Domenic M. Recchia Jr., a former councilman from Brooklyn.CreditRobert Stolarik for The New York Times
In the half-hour debate, hosted on Friday by WABC-TV (Channel 7), the candidates largely played to type, at times appearing to relish the event’s devolution into shouting. Mr. Grimm, a former Federal Bureau of Investigation agent once nicknamed “Mikey Suits” for his sartorial leanings, was the more polished jouster. Mr. Recchia, a former city councilman, seemed to speak mostly in exclamation points.
When Mr. Grimm argued that, as a Democrat, Mr. Recchia “won’t even be at the table when big issues are coming up,” Mr. Recchia bellowed at least four times, “You’re not at the table!”
“How would you know?” Mr. Grimm asked between grins. “You’re not in Congress.”
“Let’s not get into another shouting match,” the moderator, the news anchor Diana Williams, said plaintively from across a glass table.
Even before the debate, attack lines in the race, an apparent tossup less than three weeks before Election Day on Nov. 4, have vacillated between unsubtle and befuddling.

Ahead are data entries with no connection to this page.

/-- The lines are debounced, and a tamper change or a start off the base is reported or shown. That the first
sequence is the first draw after the seed is the model's reading (log entry 14). -/
def Obligations.LinesAreDebouncedAndTamperIsReported : Prop :=
  (∀ (s : State) (b : Bool),
     (s.node.out.tamperLine = b → exec (.tamperLineChange b) s = .next s) ∧
     (s.node.out.testLine = b → exec (.testInputChange b) s = .next s) ∧
     (s.node.out.tamperLine ≠ b → ∃ claims osc,
       exec (.tamperLineChange b) s =
         .next { s with node := { s.node with
           out := { s.node.out with
             tamperLine := b
             tamperDebounce := if b = s.node.out.offBase then none else some (later s.node.clock 51) }
           power := { s.node.power with claims := claims, oscillator := osc } } }) ∧
     (s.node.out.testLine ≠ b → ∃ claims osc,
       exec (.testInputChange b) s =
         .next { s with node := { s.node with
           out := { s.node.out with
             testLine := b
             testDebounce := if b = s.node.out.testPressed then none else some (later s.node.clock 51) }
           power := { s.node.power with claims := claims, oscillator := osc } } })) ∧
  (∀ s : State, due s.node.clock s.node.out.tamperDebounce = true → s.node.tx.queue = [] →
     s.node.out.offBase ≠ s.node.out.tamperLine →
     ∃ t, exec .tamperDebounceEnd s = .next t ∧ t.pending = s.pending ∧
       t.node.out.offBase = s.node.out.tamperLine ∧ t.node.out.tamperDebounce = none ∧
       t.node.evidence = s.node.evidence ∧
       (s.node.active = true → s.node.out.tamperLine = true →
         (NoticeItem.mk .tamper none) ∈ t.node.alarm.notices ∧ t.node.out.overlay = s.node.out.overlay) ∧
       (s.node.active = true → s.node.out.tamperLine = false →
         (NoticeItem.mk .tamper none) ∉ t.node.alarm.notices ∧ t.node.out.overlay = s.node.out.overlay) ∧
       (s.node.power.phase = .dormant → s.node.out.tamperLine = true →
         t.node.out.overlay = some ⟨.tamper, later s.node.clock 2048⟩ ∧ t.node.tx.queue = [] ∧
         t.node.alarm.notices = s.node.alarm.notices ∧ t.node.power.phase = .dormant) ∧
       (s.node.power.phase = .startUp →
         t.node.out.overlay = s.node.out.overlay ∧ t.node.alarm.notices = s.node.alarm.notices)) ∧
  (∀ (s : State) (r : Reading) (bs : List Byte) (noise : Byte) (img : Image) (clamps : List Nat),
     s.node.loader.read = some r → r.gap = none → s.node.power.oscillator = .running → judgeImage bs = .ok (img, clamps) →
     s.node.alarm = AlarmUnit.atReset → s.node.tx.queue = [] → s.node.out.offBase = true →
     ∃ t e, exec (.configAttempt (some bs) noise) s = .next t ∧
       t.node.alarm.notices = [⟨.tamper, none⟩] ∧ t.node.tx.queue = [e] ∧
       e.frame.body = .notice .tamper true none ∧ e.own = true ∧ e.attempt = some 1 ∧ e.state = .waiting ∧
       e.frame.hdr.seq = (rngDraw (img.address ++ noise)).setWidth 8 ∧
       t.node.relay.originSeq = (rngDraw (img.address ++ noise)).setWidth 8 + 1)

Mr. Recchia released an ad last month listing the counts against his rival, who was indicted in April on federal charges that he hired undocumented immigrants at his Manhattan health-food restaurant, Healthalicious, and lied about it to federal investigators.
Mr. Grimm, whose district encompasses Staten Island and parts of Brooklyn, said on Friday that he would resign if found guilty of those charges, adding that he was “entitled to my day in court, just like anyone else.” His lawyers have cast the indictment as a witch hunt.
Discussions of Ebola preparations and a past proposal to add tolls to East River bridges were eventually steered back to the indictment, as Mr. Recchia suggested that Mr. Grimm had a pattern of misrepresenting the truth.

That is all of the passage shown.